[TASK OBJECTIVE]
The answer must be an exact reproduction of the lines from the start of the records below through the line containing "(((timeWith p).setFld F.CLK_REF.TVALID", and nothing more.

Data extracted from a collection
--- --- ---
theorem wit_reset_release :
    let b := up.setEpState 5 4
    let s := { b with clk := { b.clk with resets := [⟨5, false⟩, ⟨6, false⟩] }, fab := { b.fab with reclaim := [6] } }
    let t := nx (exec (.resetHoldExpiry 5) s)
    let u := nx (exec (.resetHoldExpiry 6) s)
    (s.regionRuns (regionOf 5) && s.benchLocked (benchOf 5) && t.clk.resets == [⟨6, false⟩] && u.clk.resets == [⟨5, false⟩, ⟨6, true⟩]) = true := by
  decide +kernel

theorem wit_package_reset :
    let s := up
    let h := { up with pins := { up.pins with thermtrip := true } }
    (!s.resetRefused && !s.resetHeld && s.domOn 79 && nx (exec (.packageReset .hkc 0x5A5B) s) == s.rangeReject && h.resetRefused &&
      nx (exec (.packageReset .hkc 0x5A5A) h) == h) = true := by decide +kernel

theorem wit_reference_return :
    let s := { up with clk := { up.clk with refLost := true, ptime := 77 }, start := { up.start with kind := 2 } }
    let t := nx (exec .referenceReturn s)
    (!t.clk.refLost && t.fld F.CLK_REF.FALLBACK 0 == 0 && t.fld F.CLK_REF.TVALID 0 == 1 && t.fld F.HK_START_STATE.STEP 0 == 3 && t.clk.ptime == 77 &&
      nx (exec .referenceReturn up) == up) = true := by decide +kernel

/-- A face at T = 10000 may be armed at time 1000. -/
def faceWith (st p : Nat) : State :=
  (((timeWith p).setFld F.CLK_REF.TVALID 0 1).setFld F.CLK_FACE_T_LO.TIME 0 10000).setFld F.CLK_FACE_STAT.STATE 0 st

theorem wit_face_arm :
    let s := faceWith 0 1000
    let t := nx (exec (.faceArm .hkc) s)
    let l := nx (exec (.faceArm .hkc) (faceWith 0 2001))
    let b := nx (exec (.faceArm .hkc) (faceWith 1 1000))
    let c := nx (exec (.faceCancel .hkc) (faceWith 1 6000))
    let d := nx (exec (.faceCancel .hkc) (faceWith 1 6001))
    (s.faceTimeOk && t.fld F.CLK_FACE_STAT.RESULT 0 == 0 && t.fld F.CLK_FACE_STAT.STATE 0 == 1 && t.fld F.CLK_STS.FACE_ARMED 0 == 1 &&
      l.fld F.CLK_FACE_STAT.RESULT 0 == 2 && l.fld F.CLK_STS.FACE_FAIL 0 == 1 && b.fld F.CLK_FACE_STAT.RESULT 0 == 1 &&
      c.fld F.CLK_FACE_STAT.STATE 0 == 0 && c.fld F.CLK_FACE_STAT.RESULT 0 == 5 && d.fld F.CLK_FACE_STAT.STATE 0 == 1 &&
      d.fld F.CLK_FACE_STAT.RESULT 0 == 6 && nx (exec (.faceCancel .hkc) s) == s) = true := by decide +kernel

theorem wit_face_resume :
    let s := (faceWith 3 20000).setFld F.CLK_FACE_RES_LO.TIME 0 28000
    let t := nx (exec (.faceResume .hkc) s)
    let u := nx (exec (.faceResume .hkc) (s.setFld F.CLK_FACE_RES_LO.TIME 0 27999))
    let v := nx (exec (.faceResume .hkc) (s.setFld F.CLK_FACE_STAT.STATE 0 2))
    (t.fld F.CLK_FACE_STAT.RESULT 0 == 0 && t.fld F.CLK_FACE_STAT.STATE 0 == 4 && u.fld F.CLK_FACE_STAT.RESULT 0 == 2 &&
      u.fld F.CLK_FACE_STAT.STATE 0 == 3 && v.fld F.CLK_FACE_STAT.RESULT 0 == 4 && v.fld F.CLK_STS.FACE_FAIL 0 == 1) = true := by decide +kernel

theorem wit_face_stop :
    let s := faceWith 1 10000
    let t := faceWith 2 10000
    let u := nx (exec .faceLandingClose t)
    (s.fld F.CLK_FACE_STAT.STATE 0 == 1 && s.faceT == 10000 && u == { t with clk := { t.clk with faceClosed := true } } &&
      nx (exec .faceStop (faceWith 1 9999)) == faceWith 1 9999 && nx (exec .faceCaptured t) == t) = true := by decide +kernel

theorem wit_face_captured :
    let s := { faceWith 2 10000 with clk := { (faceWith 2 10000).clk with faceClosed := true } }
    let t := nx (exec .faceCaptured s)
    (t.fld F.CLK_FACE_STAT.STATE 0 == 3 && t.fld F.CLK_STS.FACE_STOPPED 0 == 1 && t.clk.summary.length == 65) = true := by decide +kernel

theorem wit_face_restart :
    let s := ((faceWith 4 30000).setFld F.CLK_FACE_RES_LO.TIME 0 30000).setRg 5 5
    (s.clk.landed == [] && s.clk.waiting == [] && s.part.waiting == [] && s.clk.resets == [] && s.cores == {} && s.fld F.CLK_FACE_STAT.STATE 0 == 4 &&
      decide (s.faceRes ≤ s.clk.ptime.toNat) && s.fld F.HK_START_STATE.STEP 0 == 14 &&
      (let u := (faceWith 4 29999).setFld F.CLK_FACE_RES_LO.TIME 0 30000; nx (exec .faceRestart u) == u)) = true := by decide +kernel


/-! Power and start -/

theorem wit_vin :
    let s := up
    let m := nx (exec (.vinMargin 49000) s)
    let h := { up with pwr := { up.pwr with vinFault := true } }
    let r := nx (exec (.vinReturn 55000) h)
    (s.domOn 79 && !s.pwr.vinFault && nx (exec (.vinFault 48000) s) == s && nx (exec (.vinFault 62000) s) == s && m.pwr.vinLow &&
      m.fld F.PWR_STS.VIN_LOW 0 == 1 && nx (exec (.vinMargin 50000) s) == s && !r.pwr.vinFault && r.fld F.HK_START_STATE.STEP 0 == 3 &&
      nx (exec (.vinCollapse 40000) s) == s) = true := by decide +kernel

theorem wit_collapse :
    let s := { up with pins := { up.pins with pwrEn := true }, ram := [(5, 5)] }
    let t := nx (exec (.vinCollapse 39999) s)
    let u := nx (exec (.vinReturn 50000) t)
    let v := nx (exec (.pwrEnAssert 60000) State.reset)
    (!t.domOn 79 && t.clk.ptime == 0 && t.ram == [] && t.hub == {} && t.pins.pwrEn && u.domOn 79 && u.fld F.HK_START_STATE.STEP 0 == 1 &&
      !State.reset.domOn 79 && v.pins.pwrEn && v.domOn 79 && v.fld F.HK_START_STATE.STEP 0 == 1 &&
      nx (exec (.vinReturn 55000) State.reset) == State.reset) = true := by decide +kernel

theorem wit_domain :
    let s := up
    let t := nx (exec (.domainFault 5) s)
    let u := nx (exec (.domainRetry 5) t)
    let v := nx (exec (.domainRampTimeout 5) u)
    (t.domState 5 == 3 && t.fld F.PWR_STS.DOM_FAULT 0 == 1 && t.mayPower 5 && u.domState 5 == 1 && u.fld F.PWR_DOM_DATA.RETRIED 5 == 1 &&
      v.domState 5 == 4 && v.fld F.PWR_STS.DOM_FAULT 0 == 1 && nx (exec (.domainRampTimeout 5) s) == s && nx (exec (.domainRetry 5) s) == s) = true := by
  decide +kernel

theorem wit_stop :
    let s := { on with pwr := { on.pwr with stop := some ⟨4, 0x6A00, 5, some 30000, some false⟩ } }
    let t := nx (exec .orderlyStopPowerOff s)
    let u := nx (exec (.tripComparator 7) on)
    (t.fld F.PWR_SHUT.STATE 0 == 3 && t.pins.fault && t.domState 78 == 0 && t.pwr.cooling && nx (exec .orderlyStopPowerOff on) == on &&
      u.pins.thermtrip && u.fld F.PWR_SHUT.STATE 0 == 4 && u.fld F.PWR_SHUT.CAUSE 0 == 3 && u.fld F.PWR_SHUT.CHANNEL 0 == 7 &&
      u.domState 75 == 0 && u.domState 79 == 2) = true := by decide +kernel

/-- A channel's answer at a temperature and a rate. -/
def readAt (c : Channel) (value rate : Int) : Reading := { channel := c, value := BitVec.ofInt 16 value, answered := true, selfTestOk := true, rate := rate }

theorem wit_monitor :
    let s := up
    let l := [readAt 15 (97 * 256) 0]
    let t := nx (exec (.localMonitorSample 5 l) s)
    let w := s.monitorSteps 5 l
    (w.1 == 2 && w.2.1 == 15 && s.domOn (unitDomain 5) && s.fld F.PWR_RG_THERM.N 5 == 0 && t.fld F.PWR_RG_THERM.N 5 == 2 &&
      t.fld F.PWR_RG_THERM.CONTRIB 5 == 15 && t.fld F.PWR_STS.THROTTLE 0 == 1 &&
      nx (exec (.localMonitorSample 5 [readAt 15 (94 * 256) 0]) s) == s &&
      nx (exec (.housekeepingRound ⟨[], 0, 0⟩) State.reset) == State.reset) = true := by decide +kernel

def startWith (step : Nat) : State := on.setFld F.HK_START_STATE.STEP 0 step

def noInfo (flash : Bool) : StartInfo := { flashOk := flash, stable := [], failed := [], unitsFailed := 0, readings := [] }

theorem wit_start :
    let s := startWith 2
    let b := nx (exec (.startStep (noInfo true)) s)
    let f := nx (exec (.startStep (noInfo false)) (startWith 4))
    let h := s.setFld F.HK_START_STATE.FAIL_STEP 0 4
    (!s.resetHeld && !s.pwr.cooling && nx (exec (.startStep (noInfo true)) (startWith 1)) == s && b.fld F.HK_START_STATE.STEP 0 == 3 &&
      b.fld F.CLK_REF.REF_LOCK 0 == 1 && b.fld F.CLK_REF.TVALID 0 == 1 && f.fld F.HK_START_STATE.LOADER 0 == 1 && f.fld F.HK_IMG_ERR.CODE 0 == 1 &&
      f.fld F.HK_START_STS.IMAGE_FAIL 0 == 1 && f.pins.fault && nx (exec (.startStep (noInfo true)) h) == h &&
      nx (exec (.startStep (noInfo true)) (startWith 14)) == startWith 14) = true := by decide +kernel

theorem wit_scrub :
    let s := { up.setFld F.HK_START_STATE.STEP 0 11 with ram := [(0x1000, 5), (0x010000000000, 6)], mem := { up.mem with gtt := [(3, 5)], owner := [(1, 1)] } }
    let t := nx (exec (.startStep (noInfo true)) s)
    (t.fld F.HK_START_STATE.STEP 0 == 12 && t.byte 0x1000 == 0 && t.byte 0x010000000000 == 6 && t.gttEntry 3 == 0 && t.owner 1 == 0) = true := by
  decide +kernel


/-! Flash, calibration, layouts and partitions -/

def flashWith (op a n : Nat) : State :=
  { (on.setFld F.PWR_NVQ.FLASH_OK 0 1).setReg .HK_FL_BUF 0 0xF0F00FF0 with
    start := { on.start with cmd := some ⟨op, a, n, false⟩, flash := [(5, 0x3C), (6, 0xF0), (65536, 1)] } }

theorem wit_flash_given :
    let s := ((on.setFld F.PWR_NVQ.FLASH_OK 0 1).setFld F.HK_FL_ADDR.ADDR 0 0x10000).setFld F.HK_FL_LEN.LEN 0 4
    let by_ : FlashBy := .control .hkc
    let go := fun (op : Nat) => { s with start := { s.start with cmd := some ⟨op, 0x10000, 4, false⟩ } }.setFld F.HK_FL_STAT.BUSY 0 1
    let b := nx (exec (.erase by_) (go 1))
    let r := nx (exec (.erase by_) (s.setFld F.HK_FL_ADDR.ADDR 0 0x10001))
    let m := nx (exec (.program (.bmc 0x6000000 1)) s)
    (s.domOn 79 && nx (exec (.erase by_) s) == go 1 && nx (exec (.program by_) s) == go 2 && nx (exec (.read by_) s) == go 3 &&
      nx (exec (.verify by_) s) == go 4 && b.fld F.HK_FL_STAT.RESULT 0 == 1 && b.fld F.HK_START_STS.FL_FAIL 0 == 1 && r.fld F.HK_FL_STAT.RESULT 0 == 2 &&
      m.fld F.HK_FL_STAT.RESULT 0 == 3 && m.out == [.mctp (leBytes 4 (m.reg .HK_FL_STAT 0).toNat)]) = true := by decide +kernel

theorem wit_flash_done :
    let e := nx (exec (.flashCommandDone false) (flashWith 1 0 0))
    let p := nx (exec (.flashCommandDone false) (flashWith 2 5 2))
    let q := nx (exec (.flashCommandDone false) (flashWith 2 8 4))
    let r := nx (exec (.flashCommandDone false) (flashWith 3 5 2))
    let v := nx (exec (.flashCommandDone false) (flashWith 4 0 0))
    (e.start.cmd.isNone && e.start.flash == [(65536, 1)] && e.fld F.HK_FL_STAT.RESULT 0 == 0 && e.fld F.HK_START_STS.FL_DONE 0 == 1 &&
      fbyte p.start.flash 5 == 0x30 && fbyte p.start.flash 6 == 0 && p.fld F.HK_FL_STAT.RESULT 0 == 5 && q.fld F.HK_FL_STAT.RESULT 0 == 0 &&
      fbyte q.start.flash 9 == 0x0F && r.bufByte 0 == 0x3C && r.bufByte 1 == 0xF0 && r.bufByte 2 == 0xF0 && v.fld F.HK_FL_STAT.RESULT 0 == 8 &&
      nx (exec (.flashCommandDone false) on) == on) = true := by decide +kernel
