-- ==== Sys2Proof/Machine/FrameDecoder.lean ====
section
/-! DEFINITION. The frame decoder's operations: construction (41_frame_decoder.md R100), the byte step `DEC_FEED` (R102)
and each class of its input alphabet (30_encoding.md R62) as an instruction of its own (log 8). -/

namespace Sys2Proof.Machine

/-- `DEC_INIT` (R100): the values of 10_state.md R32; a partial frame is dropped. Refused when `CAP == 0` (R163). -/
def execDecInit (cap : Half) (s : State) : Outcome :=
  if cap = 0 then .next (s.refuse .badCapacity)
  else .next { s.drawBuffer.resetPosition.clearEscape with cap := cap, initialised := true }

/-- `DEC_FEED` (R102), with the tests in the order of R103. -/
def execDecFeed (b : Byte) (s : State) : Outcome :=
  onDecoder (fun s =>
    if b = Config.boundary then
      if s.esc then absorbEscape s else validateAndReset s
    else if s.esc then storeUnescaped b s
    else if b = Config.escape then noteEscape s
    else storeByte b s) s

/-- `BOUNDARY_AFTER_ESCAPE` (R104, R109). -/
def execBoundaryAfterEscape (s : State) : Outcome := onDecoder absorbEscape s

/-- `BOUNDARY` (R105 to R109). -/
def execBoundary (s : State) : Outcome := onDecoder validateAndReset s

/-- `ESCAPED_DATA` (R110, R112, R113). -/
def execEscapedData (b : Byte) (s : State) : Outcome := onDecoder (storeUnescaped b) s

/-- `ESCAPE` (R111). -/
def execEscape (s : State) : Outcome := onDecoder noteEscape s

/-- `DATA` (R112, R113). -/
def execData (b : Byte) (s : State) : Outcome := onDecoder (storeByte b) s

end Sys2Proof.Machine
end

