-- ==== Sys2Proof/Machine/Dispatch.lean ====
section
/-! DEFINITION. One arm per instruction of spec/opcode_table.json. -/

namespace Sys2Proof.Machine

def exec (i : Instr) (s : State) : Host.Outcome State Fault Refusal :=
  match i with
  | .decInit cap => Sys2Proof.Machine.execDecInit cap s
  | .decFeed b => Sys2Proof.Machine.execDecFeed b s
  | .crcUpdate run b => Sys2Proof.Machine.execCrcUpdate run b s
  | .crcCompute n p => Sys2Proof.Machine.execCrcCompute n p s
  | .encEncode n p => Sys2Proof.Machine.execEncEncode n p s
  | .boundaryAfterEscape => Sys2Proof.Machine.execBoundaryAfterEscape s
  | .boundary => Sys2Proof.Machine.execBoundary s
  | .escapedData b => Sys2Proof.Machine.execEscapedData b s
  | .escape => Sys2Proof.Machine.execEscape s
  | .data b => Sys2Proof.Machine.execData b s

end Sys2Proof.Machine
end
--- --- ---
[TASK OUTPUT]
theorem wit_reset_release :
    let b := up.setEpState 5 4
    let s := { b with clk := { b.clk with resets := [⟨5, false⟩, ⟨6, false⟩] }, fab := { b.fab with reclaim := [6] } }
    let t := nx (exec (.resetHoldExpiry 5) s)
    let u := nx (exec (.resetHoldExpiry 6) s)
    (s.regionRuns (regionOf 5) && s.benchLocked (benchOf 5) && t.clk.resets == [⟨6, false⟩] && u.clk.resets == [⟨5, false⟩, ⟨6, true⟩]) = true := by
  decide +kernel

theorem wit_package_reset :
    let s := up
    let h := { up with pins := { up.pins with thermtrip := true } }
    (!s.resetRefused && !s.resetHeld && s.domOn 79 && nx (exec (.packageReset .hkc 0x5A5B) s) == s.rangeReject && h.resetRefused &&
      nx (exec (.packageReset .hkc 0x5A5A) h) == h) = true := by decide +kernel

theorem wit_reference_return :
    let s := { up with clk := { up.clk with refLost := true, ptime := 77 }, start := { up.start with kind := 2 } }
    let t := nx (exec .referenceReturn s)
    (!t.clk.refLost && t.fld F.CLK_REF.FALLBACK 0 == 0 && t.fld F.CLK_REF.TVALID 0 == 1 && t.fld F.HK_START_STATE.STEP 0 == 3 && t.clk.ptime == 77 &&
      nx (exec .referenceReturn up) == up) = true := by decide +kernel

/-- A face at T = 10000 may be armed at time 1000. -/
def faceWith (st p : Nat) : State :=
  (((timeWith p).setFld F.CLK_REF.TVALID 0 1).setFld F.CLK_FACE_T_LO.TIME 0 10000).setFld F.CLK_FACE_STAT.STATE 0 st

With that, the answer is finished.